**The task:** Of all the entries below, only the lines from the one with "def xtsX (t" up to and including the one with "def xtsBlock (dec" are to be duplicated exactly.
-------- Entries supplied --------
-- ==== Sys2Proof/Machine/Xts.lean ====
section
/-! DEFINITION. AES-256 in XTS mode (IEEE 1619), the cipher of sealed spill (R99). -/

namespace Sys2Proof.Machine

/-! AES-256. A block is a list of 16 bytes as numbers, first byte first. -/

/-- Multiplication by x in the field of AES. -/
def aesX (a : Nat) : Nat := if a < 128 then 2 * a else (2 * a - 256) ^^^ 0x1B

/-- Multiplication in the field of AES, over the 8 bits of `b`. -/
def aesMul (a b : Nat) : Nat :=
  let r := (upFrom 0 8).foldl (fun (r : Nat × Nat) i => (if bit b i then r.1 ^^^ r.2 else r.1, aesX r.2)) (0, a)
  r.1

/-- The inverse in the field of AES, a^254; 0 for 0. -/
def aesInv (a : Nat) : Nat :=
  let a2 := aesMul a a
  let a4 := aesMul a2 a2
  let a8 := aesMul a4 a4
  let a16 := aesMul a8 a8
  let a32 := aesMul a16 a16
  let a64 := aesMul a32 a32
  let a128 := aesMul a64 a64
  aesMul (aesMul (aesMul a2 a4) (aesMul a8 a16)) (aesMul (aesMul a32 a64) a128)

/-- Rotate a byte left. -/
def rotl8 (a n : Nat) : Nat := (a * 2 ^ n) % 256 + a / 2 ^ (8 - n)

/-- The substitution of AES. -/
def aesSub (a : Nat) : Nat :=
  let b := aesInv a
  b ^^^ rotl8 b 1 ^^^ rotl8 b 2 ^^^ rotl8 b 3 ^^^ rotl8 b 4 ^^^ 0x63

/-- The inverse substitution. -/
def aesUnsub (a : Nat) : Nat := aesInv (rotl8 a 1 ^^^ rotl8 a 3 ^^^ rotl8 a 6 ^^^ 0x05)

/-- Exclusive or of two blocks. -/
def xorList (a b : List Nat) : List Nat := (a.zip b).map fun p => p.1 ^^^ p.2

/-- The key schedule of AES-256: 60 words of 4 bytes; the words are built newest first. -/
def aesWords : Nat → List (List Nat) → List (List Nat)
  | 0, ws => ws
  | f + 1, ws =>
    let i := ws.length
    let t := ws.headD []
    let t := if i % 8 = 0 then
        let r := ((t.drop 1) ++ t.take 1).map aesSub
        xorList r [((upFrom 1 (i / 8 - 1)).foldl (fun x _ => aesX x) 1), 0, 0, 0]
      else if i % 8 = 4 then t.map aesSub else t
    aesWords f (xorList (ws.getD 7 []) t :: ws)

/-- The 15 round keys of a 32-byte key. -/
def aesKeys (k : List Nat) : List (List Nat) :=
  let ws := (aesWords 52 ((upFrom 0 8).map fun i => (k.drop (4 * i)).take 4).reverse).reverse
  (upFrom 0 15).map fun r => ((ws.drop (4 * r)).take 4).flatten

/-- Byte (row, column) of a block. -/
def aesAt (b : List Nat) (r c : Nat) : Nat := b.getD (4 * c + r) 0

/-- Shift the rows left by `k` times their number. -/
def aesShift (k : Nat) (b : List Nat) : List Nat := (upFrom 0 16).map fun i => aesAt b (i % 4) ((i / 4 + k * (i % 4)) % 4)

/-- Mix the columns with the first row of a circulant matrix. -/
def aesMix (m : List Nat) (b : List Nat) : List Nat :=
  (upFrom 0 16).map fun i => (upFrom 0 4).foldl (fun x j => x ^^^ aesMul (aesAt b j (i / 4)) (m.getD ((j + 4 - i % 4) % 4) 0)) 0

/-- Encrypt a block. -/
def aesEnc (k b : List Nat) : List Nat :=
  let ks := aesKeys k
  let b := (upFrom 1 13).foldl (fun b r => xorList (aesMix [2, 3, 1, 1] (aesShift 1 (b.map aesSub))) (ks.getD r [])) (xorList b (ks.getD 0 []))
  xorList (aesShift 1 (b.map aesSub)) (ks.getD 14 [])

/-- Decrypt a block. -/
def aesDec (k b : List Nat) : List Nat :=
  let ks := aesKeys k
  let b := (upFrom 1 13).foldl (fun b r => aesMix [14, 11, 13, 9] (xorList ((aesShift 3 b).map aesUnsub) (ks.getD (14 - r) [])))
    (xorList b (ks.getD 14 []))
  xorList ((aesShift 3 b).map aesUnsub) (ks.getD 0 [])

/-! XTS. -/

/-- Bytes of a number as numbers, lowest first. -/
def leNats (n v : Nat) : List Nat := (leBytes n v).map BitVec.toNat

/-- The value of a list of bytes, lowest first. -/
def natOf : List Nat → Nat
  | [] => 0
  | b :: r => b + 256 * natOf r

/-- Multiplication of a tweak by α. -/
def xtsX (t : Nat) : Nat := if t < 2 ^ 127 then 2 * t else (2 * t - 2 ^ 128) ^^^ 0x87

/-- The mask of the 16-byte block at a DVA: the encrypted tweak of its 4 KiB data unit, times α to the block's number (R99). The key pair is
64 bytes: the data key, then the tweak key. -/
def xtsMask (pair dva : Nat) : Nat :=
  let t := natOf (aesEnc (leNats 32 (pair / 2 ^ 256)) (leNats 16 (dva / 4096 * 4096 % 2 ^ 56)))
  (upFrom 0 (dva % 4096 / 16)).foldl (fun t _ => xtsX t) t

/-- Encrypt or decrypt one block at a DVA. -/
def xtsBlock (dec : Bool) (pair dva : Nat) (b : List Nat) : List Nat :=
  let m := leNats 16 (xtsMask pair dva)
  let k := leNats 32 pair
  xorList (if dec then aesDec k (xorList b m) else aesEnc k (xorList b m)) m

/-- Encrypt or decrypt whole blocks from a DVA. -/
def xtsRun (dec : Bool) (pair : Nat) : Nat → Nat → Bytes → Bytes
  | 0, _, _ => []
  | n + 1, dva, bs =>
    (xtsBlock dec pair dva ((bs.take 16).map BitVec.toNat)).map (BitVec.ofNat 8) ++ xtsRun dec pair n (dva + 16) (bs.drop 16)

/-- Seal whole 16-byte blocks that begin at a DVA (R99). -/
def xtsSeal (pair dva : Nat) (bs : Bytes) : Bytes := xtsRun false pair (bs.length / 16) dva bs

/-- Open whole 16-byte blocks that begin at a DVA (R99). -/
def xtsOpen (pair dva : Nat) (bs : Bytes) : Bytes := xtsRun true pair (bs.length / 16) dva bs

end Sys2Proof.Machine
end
--------
**Completed exercise:**
def xtsX (t : Nat) : Nat := if t < 2 ^ 127 then 2 * t else (2 * t - 2 ^ 128) ^^^ 0x87

/-- The mask of the 16-byte block at a DVA: the encrypted tweak of its 4 KiB data unit, times α to the block's number (R99). The key pair is
64 bytes: the data key, then the tweak key. -/
def xtsMask (pair dva : Nat) : Nat :=
  let t := natOf (aesEnc (leNats 32 (pair / 2 ^ 256)) (leNats 16 (dva / 4096 * 4096 % 2 ^ 56)))
  (upFrom 0 (dva % 4096 / 16)).foldl (fun t _ => xtsX t) t

/-- Encrypt or decrypt one block at a DVA. -/
def xtsBlock (dec : Bool) (pair dva : Nat) (b : List Nat) : List Nat :=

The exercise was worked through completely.